## What the task asks
Filter the data for lines with the word "some" and copy those lines.
++++ Data for analysis ++++
-- ==== Sys2Proof/Laws/Decode.lean ====
section
/-! SUPPORT. The decode table read both ways: the grid of 30_encoding.md R86 and the rows of R85 say the same. -/

namespace Sys2Proof.Machine

/-- The mnemonic and mode of an opcode byte, from the grid. -/
def tableCell (op : Byte) : Option (Mnemonic × Mode) := (decodeEntry op).map fun e => (e.mnemonic, e.mode)

/-- A byte's cell of the grid is a row of R85, or the byte is one of R88's. -/
def cellIsListed (op : Byte) : Bool :=
  match tableCell op with
  | some (m, k) => m.opcodes.contains (k, op)
  | none => undocumentedOpcodes.contains op

/-- Every row of R85 is in the grid at its byte. -/
theorem tableCell_of_mem_opcodes (m : Mnemonic) : ∀ p ∈ m.opcodes, tableCell p.2 = some (m, p.1) := by
  cases m <;> decide

/-- Every cell of the grid is listed. -/
theorem cellIsListed_all : ∀ op : Byte, cellIsListed op = true := by
  decide

/-- The rows of R85 for a mnemonic, as `HasRows` lists them. -/
theorem hasRows_opcodes (m : Mnemonic) : HasRows m (m.opcodes.map Prod.swap) := by
  intro op k
  constructor
  · intro h
    have hl := cellIsListed_all op
    simp only [cellIsListed, show tableCell op = some (m, k) from h, List.contains_iff_mem] at hl
    exact List.mem_map.mpr ⟨(k, op), hl, rfl⟩
  · intro h
    obtain ⟨p, hp, hswap⟩ := List.mem_map.mp h
    obtain ⟨rfl, rfl⟩ := Prod.mk.inj hswap
    exact tableCell_of_mem_opcodes m p hp

/-- The undocumented bytes are exactly those with no entry (R88). -/
theorem decodeEntry_none_of_mem : ∀ op ∈ undocumentedOpcodes, decodeEntry op = none := by
  decide

/-- A byte with no entry is listed as undocumented (R88). -/
theorem mem_undocumented_of_none {op : Byte} (h : decodeEntry op = none) : op ∈ undocumentedOpcodes := by
  have hl := cellIsListed_all op
  simpa [cellIsListed, tableCell, h] using hl

end Sys2Proof.Machine
end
++++
## Written reply
  | some (m, k) => m.opcodes.contains (k, op)
theorem tableCell_of_mem_opcodes (m : Mnemonic) : ∀ p ∈ m.opcodes, tableCell p.2 = some (m, p.1) := by
    simp only [cellIsListed, show tableCell op = some (m, k) from h, List.contains_iff_mem] at hl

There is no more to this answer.